### Activity
For each record below, write an exact copy.

### Exercise inputs
-- ==== Sys2Proof/Syntax.lean ====
section
/-!
DEFINITION. The instruction set of the Firath F7 as syntax: one constructor of `Instr` for each row of
spec/opcode_table.json. A slot word carries its fields at the widths of its format (R52, Tables 3-3 and 3-4);
a step of the device that has no encoding (a commit, a sub-operation, a register write) carries the identity of the
object it acts on, or the value written.
-/
namespace Sys2Proof

/-- The seven opcode spaces of R52 and R56; VEC0 and VEC1 share one. -/
inductive Space where
  | scl | adr | idx | vec | mtx | sfu | eng
  deriving DecidableEq, Repr

/-- A flit as the receiving port sees it (R405): its sequence number, header, 64 payload bytes and CRC-32C, and the bits
that error correction has changed. -/
structure Flit where
  seq : Nat
  header : List (BitVec 8)
  payload : List (BitVec 8)
  crc : Nat
  corrected : Nat
  deriving DecidableEq, Repr

/-- What a peer asks of the exported region, at offset `off` (R413). -/
inductive PeerOp where
  | read (n : Nat)
  | write (bytes : List (BitVec 8))
  | amo (op : Nat) (wide : Bool) (operand : BitVec 64)
  | cas (wide : Bool) (expected new : BitVec 64)
  deriving DecidableEq, Repr

/-- A request of a peer, and the link by which it arrives. -/
structure PeerRequest where
  link : Nat
  source : Nat
  off : Nat
  op : PeerOp
  deriving DecidableEq, Repr

/-- A host memory request at a physical address, by a host link (R409). -/
inductive HostRequest where
  | read (link pa n : Nat)
  | write (link pa : Nat) (bytes : List (BitVec 8))
  deriving DecidableEq, Repr

/-- One sample of the sensors of Table 21-1 with the averages that R423 judges: temperatures in quarter degrees,
the input voltage in units of 10 mV, currents in the units of the table, `average` in watts. -/
structure Sample where
  dies : List Nat
  inlet : Nat
  outlet : Nat
  volts : Nat
  amps : Nat
  rails : List Nat
  average : Nat
  deriving DecidableEq, Repr

/-- A firmware image offered over the management port (R420): its bytes, the key that it names, the signature over the
SHA-384 digest of its bytes, and its security version. -/
structure FirmwareImage where
  bytes : List (BitVec 8)
  key : List (BitVec 8)
  signature : Nat
  security : Nat
  deriving DecidableEq, Repr

/-- A refusal that comes back to the issuer of an access (R413): its cause, and which of the pages that the access touches, in
the order of its bytes, has refused it. -/
structure PeerRefusal where
  cause : Nat
  page : Nat
  deriving DecidableEq, Repr

/-- A request to load an encryption key slot (R421): the slot's number and the key. -/
structure KeyLoad where
  slot : Nat
  key : Nat
  deriving DecidableEq, Repr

### Response
-- ==== Sys2Proof/Syntax.lean ====
section
/-!
DEFINITION. The instruction set of the Firath F7 as syntax: one constructor of `Instr` for each row of
spec/opcode_table.json. A slot word carries its fields at the widths of its format (R52, Tables 3-3 and 3-4);
a step of the device that has no encoding (a commit, a sub-operation, a register write) carries the identity of the
object it acts on, or the value written.
-/
namespace Sys2Proof

/-- The seven opcode spaces of R52 and R56; VEC0 and VEC1 share one. -/
inductive Space where
  | scl | adr | idx | vec | mtx | sfu | eng
  deriving DecidableEq, Repr

/-- A flit as the receiving port sees it (R405): its sequence number, header, 64 payload bytes and CRC-32C, and the bits
that error correction has changed. -/
structure Flit where
  seq : Nat
  header : List (BitVec 8)
  payload : List (BitVec 8)
  crc : Nat
  corrected : Nat
  deriving DecidableEq, Repr

/-- What a peer asks of the exported region, at offset `off` (R413). -/
inductive PeerOp where
  | read (n : Nat)
  | write (bytes : List (BitVec 8))
  | amo (op : Nat) (wide : Bool) (operand : BitVec 64)
  | cas (wide : Bool) (expected new : BitVec 64)
  deriving DecidableEq, Repr

/-- A request of a peer, and the link by which it arrives. -/
structure PeerRequest where
  link : Nat
  source : Nat
  off : Nat
  op : PeerOp
  deriving DecidableEq, Repr

/-- A host memory request at a physical address, by a host link (R409). -/
inductive HostRequest where
  | read (link pa n : Nat)
  | write (link pa : Nat) (bytes : List (BitVec 8))
  deriving DecidableEq, Repr

/-- One sample of the sensors of Table 21-1 with the averages that R423 judges: temperatures in quarter degrees,
the input voltage in units of 10 mV, currents in the units of the table, `average` in watts. -/
structure Sample where
  dies : List Nat
  inlet : Nat
  outlet : Nat
  volts : Nat
  amps : Nat
  rails : List Nat
  average : Nat
  deriving DecidableEq, Repr

/-- A firmware image offered over the management port (R420): its bytes, the key that it names, the signature over the
SHA-384 digest of its bytes, and its security version. -/
structure FirmwareImage where
  bytes : List (BitVec 8)
  key : List (BitVec 8)
  signature : Nat
  security : Nat
  deriving DecidableEq, Repr

/-- A refusal that comes back to the issuer of an access (R413): its cause, and which of the pages that the access touches, in
the order of its bytes, has refused it. -/
structure PeerRefusal where
  cause : Nat
  page : Nat
  deriving DecidableEq, Repr

/-- A request to load an encryption key slot (R421): the slot's number and the key. -/
structure KeyLoad where
  slot : Nat
  key : Nat
  deriving DecidableEq, Repr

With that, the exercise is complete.